Depuis longtemps je traînais comme une chienne sans son maître, je humais le cou plié en deux, la truffe fouillant reniflant partout inlassablement dedans et dehors dans les rues dans les villes et même là où je n’étais jamais encore allée. je le cherchais. parfois aussi j’étais comme une chienne allongée désœuvrée la tête pendant sur le bord de son panier. Le plus souvent surement j’étais ainsi, je n’étais qu’une truffe noire et humide qui dépassait.

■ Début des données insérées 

-- ==== Sys2Proof/Tests/Slice0.lean ====
section
/-! SUPPORT. The tests: ill-formed commands that the check refuses, one step each against values read from the spec's worked
sequences and tables, and for each statement with hypotheses a concrete state and operands that meet them, clause by clause. -/

namespace Sys2Proof.Tests

set_option Elab.async false

open Sys2Proof Sys2Proof.Machine Sys2Proof.Claims Sys2Proof.Safety

/-! ### Well-formedness -/

theorem test_payload_of_61_refused : (Instr.ident 0 (List.replicate 61 0)).wellFormed = false := by decide
theorem test_payload_of_60_accepted : (Instr.ident 0 (List.replicate 60 0)).wellFormed = true := by decide
theorem test_unknownType_with_a_request_code_refused : (Instr.unknownType 0x01 0 []).wellFormed = false := by decide
theorem test_unknownType_accepted : (Instr.unknownType 0x06 0 []).wellFormed = true := by decide

/-! ### States for the tests -/

/-- The state a command leads to, and the state itself where there is none. -/
def run (c : Instr) (s : State) : State := match exec c s with
  | .next t => t
  | .fault _ | .refused _ => s

/-- `Steady` as one test. -/
def steady (s : State) : Bool := decide (Steady s)

/-- `DrainsOn` as one test. -/
def drainsOn (s : State) (st : StationId) : Bool := decide (DrainsOn s st)

theorem steady_iff (s : State) : steady s = true ↔ Steady s := decide_eq_true_iff

theorem drainsOn_iff (s : State) (st : StationId) : drainsOn s st = true ↔ DrainsOn s st := decide_eq_true_iff

/-- The payload of the newest reply. -/
def answerOf (s : State) : List Byte := match s.link.replies.getLast? with
  | some r => r.frame.payload
  | none => []

/-- The gallery OPEN with a budget of 40 units, all groups CLEAR, and the safety settings fixed. -/
def openS : State :=
  let s : State := { State.reset with gallery := { mode := .openMode, safetyFixed := true, cfg := { capacity := 40 } } }
  groupIds.foldl (fun s g => s.setGroup g { state := .clear }) s

/-- An enabled axis at rest at 0, homed and free. -/
def restAxis : Axis :=
  { cfg := { enabled := true, ratedDraw := 3, softMin := -1000, softMax := 1000 }, state := .idle, homed := true, braked := false }

/-- Station ST0, with axis AX0 and a window of eight steps, in a given state. -/
def inState (x : StState) : State :=
  ((openS.setAxisQuiet 0 restAxis).setBridge 0 { out := .brake }).setStation 0
    { cfg := { enabled := true, axes := 1, sizeCode := 3, cooldown := 10, ready := some 1, wait := some 2, group := [3, 4] },
      state := x }

/-- Station ST0 playing, its axis owned. -/
def playing (p : Player) : State :=
  let s := inState .running
  (s.setAxisQuiet 0 { restAxis with owner := .station 0 }).setStation 0 { s.station 0 with player := p }

/-- An axis of the test station moving. -/
def movingAxis : Axis := { restAxis with owner := .station 0, state := .moving, vel := 5, target := some 100 }

/-- The reset state with one axis given. -/
def withAxis (x : Axis) : State := (State.reset.setAxisQuiet 0 x).setGroup 0 { state := .clear }

/-- The reset state with one line given. -/
def withLine (x : Line) : State := State.reset.setLine 8 x

/-- A line whose count is full, in a role and at a raw level. -/
def dueLine (r : LineRole) (raw : Bool) : Line :=
  { cfg := { role := r, debounce := 20 }, raw := raw, debounced := !raw, count := 20, fresh := false }

/-- The reset state while a reply with an effect is being sent. -/
def sending (e : ReplyEffect) : State :=
  { State.reset with link := { State.reset.link with
      tx := .reply [1], replies := [⟨⟨0x84, 1, [0]⟩, 0, e⟩], startedDue := none } }

/-- An alert entry. -/
def entry (k : AlertKind) (src : AlertSource) (sev : Severity) : Alert :=
  { kind := k, source := src, zone := .zone 0, base := sev, severity := sev, acked := false, active := true, count := 1,
    first := 0, last := 0, deadline := none }

/-- A table filled with entries of one severity. -/
def fullTable (sev : Severity) : State :=
  slotIds.foldl (fun s i => s.setSlot i (some (entry .axisJam (.axis 0) sev))) State.reset

/-! ### Values of the spec's worked cases and tables -/

/-- Worked case: a short move (acc 64, effective vmax 512, D 2,560 from rest). -/
def shortMove : Nat → Nat → Nat → List Nat
  | 0, _, _ => []
  | n + 1, v, d => let w := normalVel 64 512 d v; w :: shortMove n w (d - w)

theorem test_normalVel_short_move :
    shortMove 12 0 2560 = [64, 128, 192, 256, 320, 384, 320, 256, 256, 192, 128, 64] := by decide +kernel

/-- Worked case: a derate in mid-move. -/
theorem test_normalVel_derate : shortMove 1 512 1000000 = [512] ∧ normalVel 64 256 1000000 512 = 448
    ∧ normalVel 64 256 1000000 320 = 256 ∧ normalVel 64 256 1000000 256 = 256 := by decide +kernel

/-- Worked case: a target set behind, intervals 1 and 4. -/
def backward (v : Nat) (cmd : Int) : Axis :=
  { restAxis with cfg := { restAxis.cfg with acc := 64, vmax := 512, softMax := 2000 }, state := .moving, owner := .gallery,
                  vel := v, cmd := cmd, target := some 990 }
theorem test_turn_reversal : ((backward 256 256000).turn 100 1000).axis.cmd = 256192
    ∧ ((backward 256 256000).turn 100 1000).axis.vel = 192 := by decide +kernel
theorem test_turn_flips_at_zero : ((backward 64 256384).turn 100 1000).axis.cmd = 256384
    ∧ ((backward 64 256384).turn 100 1000).axis.negative = true := by decide +kernel

/-- Worked duty (R94): E 5, Kp 40, Kf 32, v′ 384 gives +24; the mirror image gives −24. -/
theorem test_profileInterval_following_error :
    (((run .profileInterval ((withAxis { restAxis with
        owner := .gallery, cfg := { restAxis.cfg with kp := 40, dutymax := 1000, softMax := 2000 }, cmd := 1205 * 256 }).setBridge 0
        { out := .brake, raw := 1200 })).bridge 0).buffered = 12) := by decide +kernel

/-- R51, R95: two jams that one interval left due are taken by the next in either order, as the slots of their alerts show
(log 49). -/
theorem test_profileInterval_two_jams :
    let stuck : Axis := { restAxis with owner := .gallery, feTimer := some restAxis.cfg.feTime }
    let s := (withAxis stuck).setAxisQuiet 1 stuck
    let first (n : Nat) := ((run .profileInterval { s with arb := [n] }).slot 0).map fun e => e.source
    first 0 = some (.axis 0) ∧ first 1 = some (.axis 1) := by decide +kernel

/-- Worked sequence: one request framed. Its six bytes make the frame QUERY_AXIS, TAG 0x21, payload 03. -/
theorem test_frame_of_worked_request : (Frame.mk 0x31 0x21 [0x03]).encode = [0xC5, 3, 0x31, 0x21, 3, 0xA8] := by decide +kernel
theorem test_rxByte_completes_worked_request :
    (feed .hunt [0xC5, 3, 0x31, 0x21, 3, 0xA8]).2 = [⟨0x31, 0x21, [3]⟩] := by decide +kernel
theorem test_rxByte_hunts_for_sync : (run (.rxByte 0xC5) State.reset).link.framer = .length := by decide +kernel
theorem test_gapExpiry_discards_the_frame :
    (run .gapExpiry { State.reset with link := { State.reset.link with framer := .body 3 [0x31], gapAt := some 0 } }).link.framer
      = .hunt := by decide +kernel
theorem test_framingError_discards_the_frame :
    (run .framingError { State.reset with link := { State.reset.link with framer := .body 3 [0x31] } }).link.framer = .hunt := by
  decide +kernel
theorem test_linkBreak_discards_the_frame :
    (run .linkBreak { State.reset with link := { State.reset.link with framer := .length } }).link.framer = .hunt := by
  decide +kernel

/-- R182: vendor 0x57, part 0x0640, revision 3, then the counts. -/
theorem test_ident_reply : answerOf (run (.ident 1 []) State.reset)
    = [0, 0x57, 0x40, 0x06, 3, 40, 24, 8, 12, 6, 0x00, 0x04, 8, 24] := by decide +kernel
theorem test_setLink_range : answerOf (run (.setLink 1 [7, 10]) State.reset) = [3]
    ∧ answerOf (run (.setLink 1 [6, 100]) State.reset) = [0] := by decide +kernel
theorem test_unknownType_reply : answerOf (run (.unknownType 0x06 1 []) State.reset) = [1] := by decide +kernel
theorem test_status_length : answerOf (run (.status 1 [0]) State.reset) = [2]
    ∧ (answerOf (run (.status 1 []) State.reset)).length = 18 := by decide +kernel
theorem test_started_notice : (run .started State.reset).link.notices = [⟨0x40, 0, [0, 4, 3]⟩] := by decide +kernel
theorem test_resetReq_holds_the_next : (run (.ident 2 []) (run (.resetReq 1 []) State.reset)).link.heldFrame
    = some ⟨0x01, 2, []⟩ := by decide +kernel

/-- Worked alignment: code 5 with base 70 stores 64. -/
theorem test_cfgStation_aligns : ((run (.cfgStation 1 (stationBytes 3 { enabled := true, sizeCode := 5, windowBase := 70 }))
    State.reset).station 3).cfg.windowBase = 64 := by decide +kernel
theorem test_cfgGallery_stores : (run (.cfgGallery 1 (galleryBytes { capacity := 250, deadTime := 16 })) State.reset).gallery.cfg
    = { capacity := 250, deadTime := 16 } := by decide +kernel
theorem test_cfgGallery_capacity_251 : answerOf (run (.cfgGallery 1 (galleryBytes { capacity := 251 })) State.reset) = [3] := by
  decide +kernel
theorem test_cfgLine_starts_fresh : ((run (.cfgLine 1 [8, 2, 1, 10, 0, 3, 5]) State.reset).line 8).cfg
    = { role := .guard 5, activeLow := true, debounce := 10, stuckLimit := 0, zone := 3 } := by decide +kernel
theorem test_cfgAxis_without_home_line : ((run (.cfgAxis 1 (axisBytes 2 { enabled := true, softMin := 10, softMax := 50 }))
    State.reset).axis 2).cmd = 2560 := by decide +kernel
theorem test_cfgGuard_zone : ((run (.cfgGuard 1 [5, 3]) State.reset).group 5).zone = 3 := by decide +kernel
theorem test_cfgSupply_stores : (run (.cfgSupply 1 (supplyBytes { warn := 500, trip := 300, hyst := 20 })) State.reset).safety.supply.cfg
    = { warn := 500, trip := 300, hyst := 20 } := by decide +kernel
theorem test_stepWrite_stores : (run (.stepWrite 1 ([0xFF, 3, 1] ++ [2, 5] ++ List.replicate 10 0)) State.reset).stepRecord 1023
    = [2, 5] ++ List.replicate 10 0 := by decide +kernel
theorem test_stepWrite_past_the_store :
    answerOf (run (.stepWrite 1 ([0xFF, 3, 2] ++ List.replicate 24 0)) State.reset) = [3] := by decide +kernel
theorem test_stepRead_reads_END : answerOf (run (.stepRead 1 [0, 0, 1]) State.reset) = List.replicate 13 0 := by decide +kernel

Tous les matins tous les soirs je regardais et humais le vent le ciel le jour la nuit. Tous les matins tous les soir dans le miroir à espérer se trouver et se voir. qui étais-je? à quoi ressemblais tu? je le savais même si je ne m’étais jamais vue, même si nous n’avions jamais été présentés, lui et moi. personne ne nous avait dit, voici ton visage, voici toi, serrez-vous la main embrassez vous prenez-vous dans les bras, oui c’est ton visage, ton visage est-ce que tu ne le reconnais pas, oui c’est toi est-ce que tu ne te reconnais pas?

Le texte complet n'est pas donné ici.